=== Provided material ===
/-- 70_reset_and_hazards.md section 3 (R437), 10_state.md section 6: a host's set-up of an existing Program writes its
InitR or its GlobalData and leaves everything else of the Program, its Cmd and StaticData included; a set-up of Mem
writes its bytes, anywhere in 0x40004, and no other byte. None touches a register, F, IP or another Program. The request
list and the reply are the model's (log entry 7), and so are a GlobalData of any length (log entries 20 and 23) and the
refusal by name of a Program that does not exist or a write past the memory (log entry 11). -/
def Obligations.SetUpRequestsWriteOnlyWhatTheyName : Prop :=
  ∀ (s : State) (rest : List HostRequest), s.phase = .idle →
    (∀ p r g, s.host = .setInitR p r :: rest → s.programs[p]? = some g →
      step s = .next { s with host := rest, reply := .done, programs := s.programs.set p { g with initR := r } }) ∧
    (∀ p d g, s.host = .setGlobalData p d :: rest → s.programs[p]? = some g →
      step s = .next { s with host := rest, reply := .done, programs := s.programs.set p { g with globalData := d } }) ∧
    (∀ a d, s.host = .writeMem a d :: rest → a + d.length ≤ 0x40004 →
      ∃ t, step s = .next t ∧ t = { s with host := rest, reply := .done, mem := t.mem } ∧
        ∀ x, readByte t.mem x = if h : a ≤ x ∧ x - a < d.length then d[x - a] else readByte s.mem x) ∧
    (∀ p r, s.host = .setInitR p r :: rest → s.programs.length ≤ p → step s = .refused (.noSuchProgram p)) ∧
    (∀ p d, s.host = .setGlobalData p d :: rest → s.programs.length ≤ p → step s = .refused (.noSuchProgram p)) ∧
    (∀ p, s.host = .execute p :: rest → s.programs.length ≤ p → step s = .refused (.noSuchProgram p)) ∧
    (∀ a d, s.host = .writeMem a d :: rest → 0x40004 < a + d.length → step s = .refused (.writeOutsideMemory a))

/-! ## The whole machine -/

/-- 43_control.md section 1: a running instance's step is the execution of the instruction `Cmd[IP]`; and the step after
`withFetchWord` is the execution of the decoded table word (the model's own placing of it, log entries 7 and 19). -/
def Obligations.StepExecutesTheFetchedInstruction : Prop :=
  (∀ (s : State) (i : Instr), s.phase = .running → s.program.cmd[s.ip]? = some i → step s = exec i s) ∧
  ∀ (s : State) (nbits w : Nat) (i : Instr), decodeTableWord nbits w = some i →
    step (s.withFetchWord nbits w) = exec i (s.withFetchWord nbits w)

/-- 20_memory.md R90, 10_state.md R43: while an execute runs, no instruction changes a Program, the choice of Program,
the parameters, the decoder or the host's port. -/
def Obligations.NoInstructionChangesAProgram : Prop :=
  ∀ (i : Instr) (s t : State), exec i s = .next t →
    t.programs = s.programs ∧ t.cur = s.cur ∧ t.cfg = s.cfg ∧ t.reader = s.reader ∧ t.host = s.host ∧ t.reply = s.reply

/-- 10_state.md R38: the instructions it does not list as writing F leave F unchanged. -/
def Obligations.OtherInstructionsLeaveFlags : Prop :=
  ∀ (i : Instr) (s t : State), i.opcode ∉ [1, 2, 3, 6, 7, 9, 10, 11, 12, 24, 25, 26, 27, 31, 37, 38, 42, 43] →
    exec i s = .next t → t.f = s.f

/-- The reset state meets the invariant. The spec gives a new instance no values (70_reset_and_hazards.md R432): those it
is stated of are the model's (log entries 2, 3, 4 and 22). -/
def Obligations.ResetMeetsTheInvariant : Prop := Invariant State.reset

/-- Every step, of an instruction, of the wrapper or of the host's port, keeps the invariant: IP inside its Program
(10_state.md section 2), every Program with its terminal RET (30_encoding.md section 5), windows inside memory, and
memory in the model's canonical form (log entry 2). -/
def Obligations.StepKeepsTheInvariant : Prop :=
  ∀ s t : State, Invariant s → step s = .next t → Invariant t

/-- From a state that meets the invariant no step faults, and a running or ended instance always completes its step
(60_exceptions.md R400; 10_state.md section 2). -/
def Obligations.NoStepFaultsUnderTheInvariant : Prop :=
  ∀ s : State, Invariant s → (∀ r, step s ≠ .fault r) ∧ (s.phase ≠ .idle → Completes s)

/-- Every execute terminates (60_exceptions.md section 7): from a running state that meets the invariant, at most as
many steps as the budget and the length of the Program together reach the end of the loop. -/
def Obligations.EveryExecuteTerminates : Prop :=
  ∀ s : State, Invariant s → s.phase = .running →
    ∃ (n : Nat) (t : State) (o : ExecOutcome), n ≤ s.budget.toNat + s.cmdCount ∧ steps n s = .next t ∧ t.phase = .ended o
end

* * *

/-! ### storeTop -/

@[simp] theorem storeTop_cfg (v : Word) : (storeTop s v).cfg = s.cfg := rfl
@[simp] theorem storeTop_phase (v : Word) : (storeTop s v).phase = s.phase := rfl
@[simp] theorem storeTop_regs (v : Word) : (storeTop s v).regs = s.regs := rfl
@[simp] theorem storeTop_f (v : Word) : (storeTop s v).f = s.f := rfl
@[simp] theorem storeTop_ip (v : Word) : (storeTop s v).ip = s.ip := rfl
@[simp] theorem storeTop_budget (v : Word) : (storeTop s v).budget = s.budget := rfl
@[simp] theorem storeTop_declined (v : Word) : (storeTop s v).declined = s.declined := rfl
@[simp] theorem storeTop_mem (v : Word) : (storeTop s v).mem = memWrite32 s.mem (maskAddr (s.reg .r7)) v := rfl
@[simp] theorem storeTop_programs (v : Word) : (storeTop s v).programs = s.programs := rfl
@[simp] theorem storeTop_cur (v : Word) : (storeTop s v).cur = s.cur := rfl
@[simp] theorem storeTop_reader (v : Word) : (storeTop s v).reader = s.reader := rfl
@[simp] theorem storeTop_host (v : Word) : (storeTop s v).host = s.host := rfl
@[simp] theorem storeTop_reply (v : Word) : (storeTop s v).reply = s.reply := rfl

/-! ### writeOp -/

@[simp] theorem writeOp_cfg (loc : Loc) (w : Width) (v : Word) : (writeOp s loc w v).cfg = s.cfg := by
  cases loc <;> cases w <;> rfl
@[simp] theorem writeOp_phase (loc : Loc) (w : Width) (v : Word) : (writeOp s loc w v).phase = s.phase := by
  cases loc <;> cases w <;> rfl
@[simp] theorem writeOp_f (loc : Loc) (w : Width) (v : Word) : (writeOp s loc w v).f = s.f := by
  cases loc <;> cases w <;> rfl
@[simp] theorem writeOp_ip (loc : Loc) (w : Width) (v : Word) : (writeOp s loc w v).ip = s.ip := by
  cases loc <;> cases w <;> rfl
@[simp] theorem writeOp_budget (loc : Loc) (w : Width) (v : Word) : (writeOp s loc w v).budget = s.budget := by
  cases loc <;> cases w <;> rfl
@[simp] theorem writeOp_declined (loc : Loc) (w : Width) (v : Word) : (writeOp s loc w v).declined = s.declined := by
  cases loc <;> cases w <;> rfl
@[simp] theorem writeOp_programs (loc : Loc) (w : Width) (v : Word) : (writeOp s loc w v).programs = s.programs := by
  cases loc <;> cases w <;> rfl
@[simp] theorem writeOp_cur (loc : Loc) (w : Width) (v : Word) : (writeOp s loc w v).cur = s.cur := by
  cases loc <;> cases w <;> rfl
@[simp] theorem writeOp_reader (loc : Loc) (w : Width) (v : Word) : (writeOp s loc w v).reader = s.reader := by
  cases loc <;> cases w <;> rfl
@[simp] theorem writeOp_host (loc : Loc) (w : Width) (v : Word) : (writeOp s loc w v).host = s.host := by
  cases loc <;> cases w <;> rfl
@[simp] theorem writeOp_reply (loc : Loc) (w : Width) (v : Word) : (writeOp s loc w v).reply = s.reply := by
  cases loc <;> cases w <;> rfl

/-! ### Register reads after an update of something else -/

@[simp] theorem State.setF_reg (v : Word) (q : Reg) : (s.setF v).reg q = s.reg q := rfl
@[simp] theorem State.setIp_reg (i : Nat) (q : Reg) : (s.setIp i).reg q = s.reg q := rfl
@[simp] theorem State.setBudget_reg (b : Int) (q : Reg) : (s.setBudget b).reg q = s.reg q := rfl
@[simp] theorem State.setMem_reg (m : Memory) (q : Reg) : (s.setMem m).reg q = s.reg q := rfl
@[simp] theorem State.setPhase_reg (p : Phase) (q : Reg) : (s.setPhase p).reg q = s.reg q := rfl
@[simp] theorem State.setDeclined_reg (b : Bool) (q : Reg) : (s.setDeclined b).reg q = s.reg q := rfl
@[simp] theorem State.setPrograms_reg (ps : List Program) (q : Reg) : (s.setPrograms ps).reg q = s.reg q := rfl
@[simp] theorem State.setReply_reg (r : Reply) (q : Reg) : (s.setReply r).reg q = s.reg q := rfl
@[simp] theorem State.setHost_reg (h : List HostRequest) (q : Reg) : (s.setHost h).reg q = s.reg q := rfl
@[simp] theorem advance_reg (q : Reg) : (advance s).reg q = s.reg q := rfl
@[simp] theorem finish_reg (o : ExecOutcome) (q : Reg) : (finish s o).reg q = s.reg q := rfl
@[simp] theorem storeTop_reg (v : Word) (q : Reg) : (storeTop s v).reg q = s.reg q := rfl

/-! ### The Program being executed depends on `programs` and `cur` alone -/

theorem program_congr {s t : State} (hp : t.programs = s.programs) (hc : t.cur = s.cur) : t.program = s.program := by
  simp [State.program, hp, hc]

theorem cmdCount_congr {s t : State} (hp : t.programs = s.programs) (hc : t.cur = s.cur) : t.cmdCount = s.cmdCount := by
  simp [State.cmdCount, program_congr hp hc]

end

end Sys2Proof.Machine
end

=== Your task ===
What you give back must be the stretch above, starting at the line with "s.reader := by" and ending at the line with "s v).reg q = s.reg q := rfl", copied exactly.

=== Solution to the problem ===
@[simp] theorem writeOp_reader (loc : Loc) (w : Width) (v : Word) : (writeOp s loc w v).reader = s.reader := by
  cases loc <;> cases w <;> rfl
@[simp] theorem writeOp_host (loc : Loc) (w : Width) (v : Word) : (writeOp s loc w v).host = s.host := by
  cases loc <;> cases w <;> rfl
@[simp] theorem writeOp_reply (loc : Loc) (w : Width) (v : Word) : (writeOp s loc w v).reply = s.reply := by
  cases loc <;> cases w <;> rfl

/-! ### Register reads after an update of something else -/

@[simp] theorem State.setF_reg (v : Word) (q : Reg) : (s.setF v).reg q = s.reg q := rfl
@[simp] theorem State.setIp_reg (i : Nat) (q : Reg) : (s.setIp i).reg q = s.reg q := rfl
@[simp] theorem State.setBudget_reg (b : Int) (q : Reg) : (s.setBudget b).reg q = s.reg q := rfl
@[simp] theorem State.setMem_reg (m : Memory) (q : Reg) : (s.setMem m).reg q = s.reg q := rfl
@[simp] theorem State.setPhase_reg (p : Phase) (q : Reg) : (s.setPhase p).reg q = s.reg q := rfl
@[simp] theorem State.setDeclined_reg (b : Bool) (q : Reg) : (s.setDeclined b).reg q = s.reg q := rfl
@[simp] theorem State.setPrograms_reg (ps : List Program) (q : Reg) : (s.setPrograms ps).reg q = s.reg q := rfl
@[simp] theorem State.setReply_reg (r : Reply) (q : Reg) : (s.setReply r).reg q = s.reg q := rfl
@[simp] theorem State.setHost_reg (h : List HostRequest) (q : Reg) : (s.setHost h).reg q = s.reg q := rfl
@[simp] theorem advance_reg (q : Reg) : (advance s).reg q = s.reg q := rfl
@[simp] theorem finish_reg (o : ExecOutcome) (q : Reg) : (finish s o).reg q = s.reg q := rfl
@[simp] theorem storeTop_reg (v : Word) (q : Reg) : (storeTop s v).reg q = s.reg q := rfl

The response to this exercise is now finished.